Top of Data for review
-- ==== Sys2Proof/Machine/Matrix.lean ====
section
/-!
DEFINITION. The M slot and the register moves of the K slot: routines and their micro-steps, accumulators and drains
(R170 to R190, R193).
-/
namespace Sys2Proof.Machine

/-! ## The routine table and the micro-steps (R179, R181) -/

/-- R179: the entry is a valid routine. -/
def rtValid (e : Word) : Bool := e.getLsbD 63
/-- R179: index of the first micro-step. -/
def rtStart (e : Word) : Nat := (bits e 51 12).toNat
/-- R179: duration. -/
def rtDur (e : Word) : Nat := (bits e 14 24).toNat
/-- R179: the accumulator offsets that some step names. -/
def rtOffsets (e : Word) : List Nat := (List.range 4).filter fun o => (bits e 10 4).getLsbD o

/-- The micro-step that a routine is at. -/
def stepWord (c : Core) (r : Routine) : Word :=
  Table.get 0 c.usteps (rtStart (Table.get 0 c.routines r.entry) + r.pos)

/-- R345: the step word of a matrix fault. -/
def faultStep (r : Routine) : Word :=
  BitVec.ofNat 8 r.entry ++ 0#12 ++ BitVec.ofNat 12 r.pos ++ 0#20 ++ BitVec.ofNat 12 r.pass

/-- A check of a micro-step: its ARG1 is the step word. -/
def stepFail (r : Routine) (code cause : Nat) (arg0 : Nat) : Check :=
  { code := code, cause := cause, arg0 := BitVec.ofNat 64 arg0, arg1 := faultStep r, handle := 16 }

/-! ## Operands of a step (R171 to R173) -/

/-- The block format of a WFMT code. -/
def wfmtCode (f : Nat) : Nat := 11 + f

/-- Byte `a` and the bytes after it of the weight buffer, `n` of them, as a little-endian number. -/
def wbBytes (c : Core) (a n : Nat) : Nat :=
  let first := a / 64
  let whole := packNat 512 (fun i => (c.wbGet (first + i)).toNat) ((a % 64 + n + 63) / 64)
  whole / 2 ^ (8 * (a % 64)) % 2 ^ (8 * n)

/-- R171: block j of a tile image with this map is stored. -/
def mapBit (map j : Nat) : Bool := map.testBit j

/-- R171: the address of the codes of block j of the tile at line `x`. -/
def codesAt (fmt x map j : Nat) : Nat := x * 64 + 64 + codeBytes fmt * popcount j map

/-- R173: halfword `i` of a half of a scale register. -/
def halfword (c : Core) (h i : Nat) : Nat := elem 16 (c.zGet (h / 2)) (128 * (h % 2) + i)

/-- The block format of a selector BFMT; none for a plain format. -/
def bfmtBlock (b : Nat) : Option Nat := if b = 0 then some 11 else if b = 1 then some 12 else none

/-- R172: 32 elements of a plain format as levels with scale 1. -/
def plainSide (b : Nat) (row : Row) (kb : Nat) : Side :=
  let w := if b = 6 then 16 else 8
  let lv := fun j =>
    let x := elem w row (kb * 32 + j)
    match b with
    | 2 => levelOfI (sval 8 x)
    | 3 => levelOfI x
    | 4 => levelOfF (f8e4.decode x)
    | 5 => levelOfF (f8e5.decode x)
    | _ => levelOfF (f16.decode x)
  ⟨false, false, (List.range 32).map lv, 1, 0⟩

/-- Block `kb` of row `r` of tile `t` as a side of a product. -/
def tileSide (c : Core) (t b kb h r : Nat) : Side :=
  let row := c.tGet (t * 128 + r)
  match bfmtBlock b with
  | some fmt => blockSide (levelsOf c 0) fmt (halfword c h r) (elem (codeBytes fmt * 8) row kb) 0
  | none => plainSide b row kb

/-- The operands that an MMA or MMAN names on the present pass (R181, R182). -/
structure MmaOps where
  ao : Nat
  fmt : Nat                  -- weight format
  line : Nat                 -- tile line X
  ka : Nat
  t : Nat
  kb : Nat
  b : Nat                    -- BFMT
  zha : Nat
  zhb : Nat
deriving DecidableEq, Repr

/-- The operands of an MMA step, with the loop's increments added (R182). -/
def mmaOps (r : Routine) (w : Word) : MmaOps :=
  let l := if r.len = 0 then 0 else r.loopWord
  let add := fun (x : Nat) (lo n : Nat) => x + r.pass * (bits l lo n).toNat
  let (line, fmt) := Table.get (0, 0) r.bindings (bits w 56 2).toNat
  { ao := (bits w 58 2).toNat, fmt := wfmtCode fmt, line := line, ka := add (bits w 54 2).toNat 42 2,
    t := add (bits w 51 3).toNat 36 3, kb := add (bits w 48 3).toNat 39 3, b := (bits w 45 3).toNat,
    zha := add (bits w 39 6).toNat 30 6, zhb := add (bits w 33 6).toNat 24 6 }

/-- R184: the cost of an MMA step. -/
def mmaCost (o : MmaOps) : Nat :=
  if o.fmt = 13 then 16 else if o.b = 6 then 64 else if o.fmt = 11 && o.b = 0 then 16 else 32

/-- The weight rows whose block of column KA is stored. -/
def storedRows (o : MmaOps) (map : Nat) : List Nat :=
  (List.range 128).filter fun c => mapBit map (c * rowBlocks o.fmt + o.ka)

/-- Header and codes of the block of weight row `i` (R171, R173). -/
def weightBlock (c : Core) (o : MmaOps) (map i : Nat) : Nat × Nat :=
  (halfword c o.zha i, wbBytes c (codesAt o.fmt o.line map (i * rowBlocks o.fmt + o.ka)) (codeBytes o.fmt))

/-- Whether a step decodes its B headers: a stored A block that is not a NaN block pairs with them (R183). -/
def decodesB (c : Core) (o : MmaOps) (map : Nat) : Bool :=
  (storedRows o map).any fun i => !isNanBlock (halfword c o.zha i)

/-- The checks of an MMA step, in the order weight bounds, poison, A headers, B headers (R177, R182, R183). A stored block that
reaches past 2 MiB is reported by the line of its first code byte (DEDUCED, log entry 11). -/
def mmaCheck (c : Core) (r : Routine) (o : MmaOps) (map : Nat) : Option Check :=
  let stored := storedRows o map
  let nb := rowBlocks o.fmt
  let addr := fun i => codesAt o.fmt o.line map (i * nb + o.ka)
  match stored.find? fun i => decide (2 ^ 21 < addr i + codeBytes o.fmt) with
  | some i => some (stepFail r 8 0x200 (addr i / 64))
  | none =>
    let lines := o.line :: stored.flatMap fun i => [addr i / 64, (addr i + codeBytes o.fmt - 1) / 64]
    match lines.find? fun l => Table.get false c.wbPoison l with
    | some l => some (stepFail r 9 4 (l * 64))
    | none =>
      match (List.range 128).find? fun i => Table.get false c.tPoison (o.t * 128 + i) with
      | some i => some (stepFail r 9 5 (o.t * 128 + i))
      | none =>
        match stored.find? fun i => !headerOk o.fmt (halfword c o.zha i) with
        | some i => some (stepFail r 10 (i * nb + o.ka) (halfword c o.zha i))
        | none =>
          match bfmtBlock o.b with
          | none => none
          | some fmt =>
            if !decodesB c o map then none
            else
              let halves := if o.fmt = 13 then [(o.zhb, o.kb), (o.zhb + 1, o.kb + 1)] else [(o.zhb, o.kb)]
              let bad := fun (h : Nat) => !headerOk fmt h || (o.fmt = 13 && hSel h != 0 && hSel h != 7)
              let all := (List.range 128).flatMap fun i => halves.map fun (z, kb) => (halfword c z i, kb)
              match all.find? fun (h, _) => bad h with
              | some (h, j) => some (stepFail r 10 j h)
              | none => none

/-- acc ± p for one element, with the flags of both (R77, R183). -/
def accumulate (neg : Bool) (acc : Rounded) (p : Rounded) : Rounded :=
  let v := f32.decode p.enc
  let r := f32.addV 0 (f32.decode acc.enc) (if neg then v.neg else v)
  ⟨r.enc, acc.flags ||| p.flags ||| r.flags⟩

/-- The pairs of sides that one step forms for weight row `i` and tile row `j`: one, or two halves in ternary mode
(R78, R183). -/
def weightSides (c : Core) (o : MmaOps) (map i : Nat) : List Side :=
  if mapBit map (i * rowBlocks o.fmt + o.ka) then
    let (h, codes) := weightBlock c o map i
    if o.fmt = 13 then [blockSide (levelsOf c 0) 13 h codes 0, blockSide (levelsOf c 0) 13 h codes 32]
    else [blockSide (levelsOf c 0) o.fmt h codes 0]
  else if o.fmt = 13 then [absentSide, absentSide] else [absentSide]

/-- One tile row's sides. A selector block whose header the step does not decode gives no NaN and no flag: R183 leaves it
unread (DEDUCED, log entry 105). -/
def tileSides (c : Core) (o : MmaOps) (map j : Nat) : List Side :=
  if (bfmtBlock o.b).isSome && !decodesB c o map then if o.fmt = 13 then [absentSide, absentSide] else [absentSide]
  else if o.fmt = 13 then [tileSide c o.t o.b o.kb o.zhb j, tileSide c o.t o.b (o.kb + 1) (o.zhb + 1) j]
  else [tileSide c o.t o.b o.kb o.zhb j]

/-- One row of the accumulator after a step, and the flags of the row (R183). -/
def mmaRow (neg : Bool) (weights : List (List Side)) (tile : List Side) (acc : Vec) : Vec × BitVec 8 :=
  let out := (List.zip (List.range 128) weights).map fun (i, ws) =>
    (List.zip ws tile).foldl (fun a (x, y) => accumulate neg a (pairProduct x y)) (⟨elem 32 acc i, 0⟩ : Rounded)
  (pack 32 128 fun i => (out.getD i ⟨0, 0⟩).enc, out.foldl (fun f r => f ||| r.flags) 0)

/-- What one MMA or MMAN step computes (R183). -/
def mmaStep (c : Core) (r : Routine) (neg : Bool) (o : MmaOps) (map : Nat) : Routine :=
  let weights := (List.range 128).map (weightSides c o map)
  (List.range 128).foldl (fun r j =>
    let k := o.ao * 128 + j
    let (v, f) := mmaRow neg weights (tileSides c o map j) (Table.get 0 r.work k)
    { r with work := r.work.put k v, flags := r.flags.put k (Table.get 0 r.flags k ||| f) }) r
Bottom of Data for review
Top of Data for review
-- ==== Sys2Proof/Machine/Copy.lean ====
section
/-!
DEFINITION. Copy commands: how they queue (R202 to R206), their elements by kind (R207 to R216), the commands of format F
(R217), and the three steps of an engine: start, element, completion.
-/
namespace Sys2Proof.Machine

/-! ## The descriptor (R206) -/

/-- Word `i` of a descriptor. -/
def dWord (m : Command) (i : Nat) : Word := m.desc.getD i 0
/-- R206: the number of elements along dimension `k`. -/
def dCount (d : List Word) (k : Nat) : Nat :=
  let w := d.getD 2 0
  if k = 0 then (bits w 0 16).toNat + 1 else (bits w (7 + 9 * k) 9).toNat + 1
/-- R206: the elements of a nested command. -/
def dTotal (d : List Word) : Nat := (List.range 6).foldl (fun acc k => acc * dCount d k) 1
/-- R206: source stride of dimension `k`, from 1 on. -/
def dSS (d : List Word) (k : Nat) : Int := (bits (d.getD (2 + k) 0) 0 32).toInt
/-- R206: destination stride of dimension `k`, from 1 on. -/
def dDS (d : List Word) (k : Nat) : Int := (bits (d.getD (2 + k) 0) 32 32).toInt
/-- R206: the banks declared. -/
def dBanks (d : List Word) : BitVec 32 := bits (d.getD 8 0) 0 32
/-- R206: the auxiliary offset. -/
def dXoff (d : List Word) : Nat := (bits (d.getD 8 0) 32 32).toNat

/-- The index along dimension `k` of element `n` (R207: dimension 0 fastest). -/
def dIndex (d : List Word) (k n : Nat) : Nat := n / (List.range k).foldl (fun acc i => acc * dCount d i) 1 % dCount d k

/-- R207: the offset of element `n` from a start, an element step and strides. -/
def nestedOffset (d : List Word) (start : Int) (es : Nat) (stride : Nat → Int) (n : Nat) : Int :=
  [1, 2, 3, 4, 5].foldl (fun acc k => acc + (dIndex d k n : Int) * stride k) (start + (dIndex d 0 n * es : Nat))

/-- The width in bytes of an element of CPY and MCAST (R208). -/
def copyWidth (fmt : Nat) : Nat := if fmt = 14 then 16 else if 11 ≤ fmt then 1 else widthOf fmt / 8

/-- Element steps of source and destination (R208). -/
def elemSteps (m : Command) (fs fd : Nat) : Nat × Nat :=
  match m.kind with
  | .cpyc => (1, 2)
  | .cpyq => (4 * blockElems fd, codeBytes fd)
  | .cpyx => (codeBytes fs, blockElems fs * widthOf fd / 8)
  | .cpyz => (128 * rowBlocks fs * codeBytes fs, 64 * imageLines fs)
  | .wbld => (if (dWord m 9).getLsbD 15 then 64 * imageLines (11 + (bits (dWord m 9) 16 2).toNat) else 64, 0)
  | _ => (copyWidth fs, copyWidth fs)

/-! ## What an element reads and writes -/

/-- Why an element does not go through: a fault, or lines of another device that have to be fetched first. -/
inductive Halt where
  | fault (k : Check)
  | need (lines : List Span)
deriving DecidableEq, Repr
Bottom of Data for review
Only one stretch of the entries above is wanted: the lines from the one containing "let lines := o.line" through the one containing "let v := f32.decode p.enc". Please reproduce it exactly.

Task solution =
    let lines := o.line :: stored.flatMap fun i => [addr i / 64, (addr i + codeBytes o.fmt - 1) / 64]
    match lines.find? fun l => Table.get false c.wbPoison l with
    | some l => some (stepFail r 9 4 (l * 64))
    | none =>
      match (List.range 128).find? fun i => Table.get false c.tPoison (o.t * 128 + i) with
      | some i => some (stepFail r 9 5 (o.t * 128 + i))
      | none =>
        match stored.find? fun i => !headerOk o.fmt (halfword c o.zha i) with
        | some i => some (stepFail r 10 (i * nb + o.ka) (halfword c o.zha i))
        | none =>
          match bfmtBlock o.b with
          | none => none
          | some fmt =>
            if !decodesB c o map then none
            else
              let halves := if o.fmt = 13 then [(o.zhb, o.kb), (o.zhb + 1, o.kb + 1)] else [(o.zhb, o.kb)]
              let bad := fun (h : Nat) => !headerOk fmt h || (o.fmt = 13 && hSel h != 0 && hSel h != 7)
              let all := (List.range 128).flatMap fun i => halves.map fun (z, kb) => (halfword c z i, kb)
              match all.find? fun (h, _) => bad h with
              | some (h, j) => some (stepFail r 10 j h)
              | none => none

/-- acc ± p for one element, with the flags of both (R77, R183). -/
def accumulate (neg : Bool) (acc : Rounded) (p : Rounded) : Rounded :=
  let v := f32.decode p.enc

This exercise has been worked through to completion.